3. Register to register

    @movl %eax, %ebx

    mov r1,r0

mov (Move) copies the value from r0 to r1.

4. Memory to register

    @movl Int32, %eax

    movw r0, #:lower16:Int32
    movt r0, #:upper16:Int32
    ldr r1, [r0, #0]

Load the address into r0, load from the address r0+0. Here ldr is Load Register (immediate).

5. Register to memory

    @movb $3, %al
    @movb %al, ByteLocation

    mov r0, #3
    movw r1, #:lower16:ByteLocation
    movt r1, #:upper16:ByteLocation
    strb r0, [r1, #0]

Once again the same kind of thing — load 3 into r0, the address of ByteLocation into r1, perform the store.

6. Register to indexed memory location

    @movl $0, %ecx
    @movl $2, %edi
    @movl $22, IntegerArray(%ecx, %edi, 4)

    movw r0, #:lower16:IntegerArray
    movt r0, #:upper16:IntegerArray
    mov r1, #2
    mov r2, #22
    str r2, [r0, r1, lsl #2]

A little more interesting — here str is Store Register (register) which accepts two registers and an optional shift operation and amount. Here lsl is logical shift left, effectively multiplying r1 by 4 — the size of the array elements.

(GCC puts asl here. Presumably identical to logical shift left, but there’s no mention of asl in the Architecture Reference Manual. Update: ASL is referenced in the list of errors here as an obsolete name for LSL)

Two source registers and a shift is still shy of IA32’s support for an calculating an address from a base address, two registers and a multiply.

7. Indirect addressing

    @movl $Int32, %eax
    @movl (%eax), %ebx

    movw r0, #:lower16:Int32
    movt r0, #:upper16:Int32
    ldr r1, [r0, #0]

    @movl $9, (%eax)

    mov r2, #9
    str r2, [r0, #0]

More of the same.

Concluding thoughts

In addition to the cases above, ARM has a number of other interesting addressing modes that I shall consider in more detail in the future — logical operations, auto-{increment, decrement} and multiples. Combined with conditional execution, there are some very interesting possibilities.

Assembly Primer Part 4 — Hello World — ARM

On to Assembly Primer — Part 4. This is where we start writing a small assembly program for the platform. In this case, I don’t know the language and I don’t know the ABI. Learning these from scratch ranges from interesting to tedious :)

Regarding the language (available instructions, mnemonics and assembly syntax): I’m using the ARM Architecture Reference Manual as my reference for the architecture (odd, I know). It’s very long and the documentation for each instruction is extensive — which is good because there are a lot of instructions, and many of them do a lot of things at once.

Regarding the ABI (particularly things like argument passing, return values and system calls): there’s the Procedure Call Standard for the ARM Architecture, and there are a few other references I’ve found, such as the Debian ARM EABI Port wiki page.

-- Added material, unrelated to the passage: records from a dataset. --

-- ==== Sys2Proof/Laws/State.lean ====
section
/-!
SUPPORT. Laws/State.lean: what every update of the module leaves in every field: one law per update, with one clause per field, each true by rfl, so that no proof unfolds a
record update. Laws/Exec.lean goes on with the wrappers of commands.
-/
namespace Sys2Proof.Machine

@[simp] theorem State.setDev_dev (s : State) (d : Dev) : (s.setDev d).dev = d := rfl
@[simp] theorem State.setDev_pending (s : State) (d : Dev) : (s.setDev d).pending = s.pending := rfl
@[simp] theorem State.setPending_dev (s : State) (q : List Instr) : (s.setPending q).dev = s.dev := rfl
@[simp] theorem State.setPending_pending (s : State) (q : List Instr) : (s.setPending q).pending = q := rfl

/-- The fields after Dev.setSlice. -/
@[simp] theorem Dev.setSlice_fields (d : Dev) (n c : Nat) (x : Slice) :
    (d.setSlice n c x).fuse = d.fuse ∧ (d.setSlice n c x).pins = d.pins ∧ (d.setSlice n c x).fc = d.fc ∧ (d.setSlice n c x).rails = d.rails ∧
    (d.setSlice n c x).sup = d.sup ∧ (d.setSlice n c x).pwr = d.pwr ∧ (d.setSlice n c x).time = d.time ∧ (d.setSlice n c x).sys = d.sys ∧
    (d.setSlice n c x).pcie = d.pcie ∧ (d.setSlice n c x).thm = d.thm ∧
    (d.setSlice n c x).slc = { d.slc with slices := tset d.slc.slices (coreKey n c) x } ∧ (d.setSlice n c x).hbm = d.hbm ∧
    (d.setSlice n c x).zf = d.zf ∧ (d.setSlice n c x).parts = d.parts ∧ (d.setSlice n c x).queues = d.queues ∧ (d.setSlice n c x).disp = d.disp ∧
    (d.setSlice n c x).sb = d.sb ∧ (d.setSlice n c x).units = d.units ∧ (d.setSlice n c x).kpm = d.kpm ∧ (d.setSlice n c x).dma = d.dma ∧
    (d.setSlice n c x).dmaCh = d.dmaCh ∧ (d.setSlice n c x).lnk = d.lnk ∧ (d.setSlice n c x).cnt = d.cnt ∧ (d.setSlice n c x).lpe = d.lpe ∧
    (d.setSlice n c x).snp = d.snp ∧ (d.setSlice n c x).lck = d.lck ∧ (d.setSlice n c x).mem = d.mem ∧ (d.setSlice n c x).out = d.out ∧
    (d.setSlice n c x).free = d.free :=
  ⟨rfl, rfl, rfl, rfl, rfl, rfl, rfl, rfl, rfl, rfl, rfl, rfl, rfl, rfl, rfl, rfl, rfl, rfl, rfl, rfl, rfl, rfl, rfl, rfl, rfl, rfl, rfl, rfl, rfl⟩

/-- The fields after Dev.setStack. -/
@[simp] theorem Dev.setStack_fields (d : Dev) (h : Nat) (x : HbmStat) :
    (d.setStack h x).fuse = d.fuse ∧ (d.setStack h x).pins = d.pins ∧ (d.setStack h x).fc = d.fc ∧ (d.setStack h x).rails = d.rails ∧
    (d.setStack h x).sup = d.sup ∧ (d.setStack h x).pwr = d.pwr ∧ (d.setStack h x).time = d.time ∧ (d.setStack h x).sys = d.sys ∧
    (d.setStack h x).pcie = d.pcie ∧ (d.setStack h x).thm = d.thm ∧ (d.setStack h x).slc = d.slc ∧
    (d.setStack h x).hbm = { d.hbm with stk := tset d.hbm.stk h x } ∧ (d.setStack h x).zf = d.zf ∧ (d.setStack h x).parts = d.parts ∧
    (d.setStack h x).queues = d.queues ∧ (d.setStack h x).disp = d.disp ∧ (d.setStack h x).sb = d.sb ∧ (d.setStack h x).units = d.units ∧
    (d.setStack h x).kpm = d.kpm ∧ (d.setStack h x).dma = d.dma ∧ (d.setStack h x).dmaCh = d.dmaCh ∧ (d.setStack h x).lnk = d.lnk ∧
    (d.setStack h x).cnt = d.cnt ∧ (d.setStack h x).lpe = d.lpe ∧ (d.setStack h x).snp = d.snp ∧ (d.setStack h x).lck = d.lck ∧
    (d.setStack h x).mem = d.mem ∧ (d.setStack h x).out = d.out ∧ (d.setStack h x).free = d.free :=
  ⟨rfl, rfl, rfl, rfl, rfl, rfl, rfl, rfl, rfl, rfl, rfl, rfl, rfl, rfl, rfl, rfl, rfl, rfl, rfl, rfl, rfl, rfl, rfl, rfl, rfl, rfl, rfl, rfl, rfl⟩

/-- The fields after Dev.setPart. -/
@[simp] theorem Dev.setPart_fields (d : Dev) (o : Nat) (x : Part) :
    (d.setPart o x).fuse = d.fuse ∧ (d.setPart o x).pins = d.pins ∧ (d.setPart o x).fc = d.fc ∧ (d.setPart o x).rails = d.rails ∧
    (d.setPart o x).sup = d.sup ∧ (d.setPart o x).pwr = d.pwr ∧ (d.setPart o x).time = d.time ∧ (d.setPart o x).sys = d.sys ∧
    (d.setPart o x).pcie = d.pcie ∧ (d.setPart o x).thm = d.thm ∧ (d.setPart o x).slc = d.slc ∧ (d.setPart o x).hbm = d.hbm ∧
    (d.setPart o x).zf = d.zf ∧ (d.setPart o x).parts = tset d.parts o x ∧ (d.setPart o x).queues = d.queues ∧ (d.setPart o x).disp = d.disp ∧
    (d.setPart o x).sb = d.sb ∧ (d.setPart o x).units = d.units ∧ (d.setPart o x).kpm = d.kpm ∧ (d.setPart o x).dma = d.dma ∧
    (d.setPart o x).dmaCh = d.dmaCh ∧ (d.setPart o x).lnk = d.lnk ∧ (d.setPart o x).cnt = d.cnt ∧ (d.setPart o x).lpe = d.lpe ∧
    (d.setPart o x).snp = d.snp ∧ (d.setPart o x).lck = d.lck ∧ (d.setPart o x).mem = d.mem ∧ (d.setPart o x).out = d.out ∧
    (d.setPart o x).free = d.free :=
  ⟨rfl, rfl, rfl, rfl, rfl, rfl, rfl, rfl, rfl, rfl, rfl, rfl, rfl, rfl, rfl, rfl, rfl, rfl, rfl, rfl, rfl, rfl, rfl, rfl, rfl, rfl, rfl, rfl, rfl⟩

“EABI is the new “Embedded” ABI by ARM ltd. EABI is actually a family of ABI’s and one of the “subABIs” is GNU EABI, for Linux.”

– from Debian ARM EABI Port

System Calls

To perform a system call using the GNU EABI:

put the system call number in r7
put the arguments in r0-r6 (64bit arguments must be aligned to an even numbered register i.e. in r0+r1, r2+r3, or r4+r5)
issue the Supervisor Call instruction with a zero operand — svc #0

(Supervisor Call was previously named Software Interrupt — swi)

Just Exit

Based on the above, it’s not difficult to reimplement JustExit.s (original) for ARM.

.text

.globl _start

_start:
        mov r7, #1
        mov r0, #0
        svc #0

mov here is Move (Immediate) which puts the #-prefixed literal into the named register.

Hello World

Likewise, the conversion of HelloWorldProgram.s (original) is not difficult:

.data 

HelloWorldString:
      .ascii "Hello World\n"

.text 

.globl _start 

_start:
      # Load all the arguments for write () 

      mov r7, #4
      mov r0, #1
      ldr r1,=HelloWorldString
      mov r2, #12
      svc #0

      # Need to exit the program 

      mov r7, #1
      mov r0, #0
      svc #0

This includes the load register pseudo-instruction, ldr — the compiler stores the address of HelloWorldString into the literal pool, a portion of memory located in the program text, and the 32bit address is loaded from the literal pool (more details).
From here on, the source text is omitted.